Technical model description

This is a technical description of model Rat toxicity prediction with Predictive Clustering Trees.

General

nameRat toxicity prediction with Predictive Clustering Trees
#endpoints28
#training dataset compounds899
#descriptors379
MLC algorithmPredictive Clustering Trees
DescriptorsMolecular weight, logP and structural fragments (matched SMARTS patterns)
Applicability domainDistance-based AD using a centroid
ImputationImputation enabled using Ensemble of Classifier Chains

MLC algorithm

Multi-Label-Classification (MLC) algorithms simultaneously predict multiple classes (endpoints) for an instance (compound). Different approaches exist to exploit the inter-correlation of endpoint values. (Our developed framework utilizes the Mulan library, slightly modified for missing values.)

The method used for this model is:

Predictive Clustering Trees

Predictive Clustering Trees is a decision tree algorithm that directly supports multi-label classification.The orignial library (named clus) was slightly updated and wrapped for mulan.

Categories

Predictive clustering trees produce clusters of compounds (the leafs of the tree). The clusters have a similar tox profile and similar features values. Each predicted compounds is assigned to a category.

Descriptors

Descriptors are numerical or nominal attributes that are computed for each compound. The descriptors are employed by the (Q)SAR models as independent variables to predict unseen compounds.

The method used for this model is:

Molecular weight, logP and structural fragments (matched SMARTS patterns)

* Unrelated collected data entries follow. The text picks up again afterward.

-- ==== Sys2Proof/Tests/Slice0.lean ====
section
/-!
SUPPORT. The model's own tests. Expected values come from spec/95_test_vectors.md (V1 to V12, P2) and the worked examples of the
rules; each comment names the place. The second half shows, for every statement with hypotheses, values that meet them.
-/

namespace Sys2Proof.Tests

open Sys2Proof Sys2Proof.Machine Sys2Proof.Claims

/-! ### Helpers -/

/-- The next state of an outcome. -/
def after (o : Host.Outcome State Fault Refusal) : Option State :=
  match o with
  | .next s => some s
  | _ => none

/-- The fault of an outcome. -/
def faultOf (o : Host.Outcome State Fault Refusal) : Option Fault :=
  match o with
  | .fault f => some f
  | _ => none

/-- 16 bytes written as one hexadecimal number, lowest address first (R9). -/
abbrev hex (n : BitVec 128) : Block := bytes128 n

def nistKey : Block := hex 0x2b7e151628aed2a6abf7158809cf4f3c
def nistCtr : Block := hex 0xf0f1f2f3f4f5f6f7f8f9fafbfcfdfeff
def nistPt0 : Block := hex 0x6bc1bee22e409f96e93d7e117393172a
def nistCt0 : Block := hex 0x874d6191b620e3261bef6864990db6ce

/-- The key schedule of V2. -/
def nistRk : RoundKeys :=
  #v[hex 0x2b7e151628aed2a6abf7158809cf4f3c, hex 0xa0fafe1788542cb123a339392a6c7605, hex 0xf2c295f27a96b9435935807a7359f67f,
    hex 0x3d80477d4716fe3e1e237e446d7a883b, hex 0xef44a541a8525b7fb671253bdb0bad00, hex 0xd4d1c6f87c839d87caf2b8bc11f915bc,
    hex 0x6d88a37a110b3efddbf98641ca0093fd, hex 0x4e54f70e5f5fc9f384a64fb24ea6dc4f, hex 0xead27321b58dbad2312bf5607f8d292f,
    hex 0xac7766f319fadc2128d12941575c006e, hex 0xd014f9a8c9ee2589e13f0cc8b6630ca6]

/-- The memory of R142's example: the key at 0x1000, the counter at 0x1010, plaintext at 0x2000, then 4 bytes, then guards. -/
def nistMem : Memory :=
  Memory.writeBytes
    (Memory.writeBytes (Memory.writeBytes (Memory.writeBytes [] 0x1000 nistKey.toList) 0x1010 nistCtr.toList) 0x2000
      nistPt0.toList)
    0x2010 [0xae, 0x2d, 0x8a, 0x57, 0xee, 0xee, 0xee, 0xee]

/-- A block with the key of V2 installed. -/
def keyed : State := { State.reset with keyValid := true, rk := nistRk, mem := nistMem }

/-- The operation of P2. -/
def p2Op : Pending := { kind := .encrypt, buf := 0x2000, len := 20, ctr := 0x1010, cb := 0x8000, tok := 0xa5a5 }

/-- An operation without data. -/
def emptyOp : Pending := { kind := .decrypt, buf := 0x2000, len := 0, ctr := 0x1010, cb := 0x8000, tok := 3 }

/-- The keyed block with one operation outstanding. -/
def busy : State := { keyed with q := [p2Op] }

/-- The state of P2 after line 2. -/
def running : State := { busy with eng := .run, ctrw := be128 nistCtr.toList, idx := 0 }

/-- A platform in which only the given addresses are not mapped. -/
def withHole (s : State) (base size : Nat) : State := { s with plat := { s.plat with holes := [⟨base, size⟩] } }

def setKeyWord : Desc := 0x0000000000000000000000000000000000000000000000100000100000000001
def encSyncWord : Desc := 0x0000000000000000000000000000001000001010000000400000200000000010
def decSyncWord : Desc := 0x0000000000000000000000000000001000001010000000400000200000000011
def encAsyncWord : Desc := 0x000000000000a5a5000080000000001000001010000000400000200000000012
def decAsyncWord : Desc := 0x0000000000005a5a000080000000001000001010000000400000200000000013

/-! ### Well-formedness and decoding -/

/-- R73 (1): V11 row 15, `RSV0 = 1`. -/
theorem test_reserved_field_refused :
    (Cmd.ofDesc 0x0000000000000000000000000000000000000000000000100000100000000101).reservedZero = false := by decide

/-- R73 (2): V11 row 13, `OPC = 0x14`. -/
theorem test_reserved_opcode_refused :
    (Cmd.ofDesc 0x0000000000000000000000000000000000000000000000100000100000000014).opcodeAssigned = false := by decide

/-- R73 (3): V11 row 5, `SET_KEY` with `TOK = 7`. -/
theorem test_unused_field_refused :
    (Cmd.ofDesc 0x0000000000000007000000000000000000000000000000100000100000000001).unusedZero = false := by decide

/-- V12, first row. -/
theorem test_decode_set_key : decode setKeyWord = .ok (.setKey 0x1000 16) := by decide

Molecular weight and logP are computed with the Open Babel library. Structural fragments are computed by matching the compounds with three pre-defined SMARTS lists included in Open Babel (patterns, SMARTS_InteLigand, MACCS).

Applicability domain

The Applicability domain (AD) describes the compound feature space that a (Q)SAR model can be applied to. Predictions of compounds that are outside the AD should not be trusted. The AD ensures that a model only interpolates, but not extrapolates.

The method used for this model is:

Distance-based AD using a centroid

This method computes a centroid compound with mean feature values. The predicted compound is considered to be inside the Applicablity Domain if the Euclidean distance to the centroid compound is <=2x median training set distance to the centroid.

Imputation

Imputation is a technique to fill the missing values in the dataset before using this dataset as input for the prediction algorithm to predict new compounds.

The method used for this model is:

Imputation enabled using Ensemble of Classifier Chains

...

Model confidence

The prediction model provides a confidence value together with each single compound prediction value. high confidence (>66%) means that the algorithm is confident about the prediction (the prediction can still be wrong), low confidence (<33%) means that the algorithm is very unsure.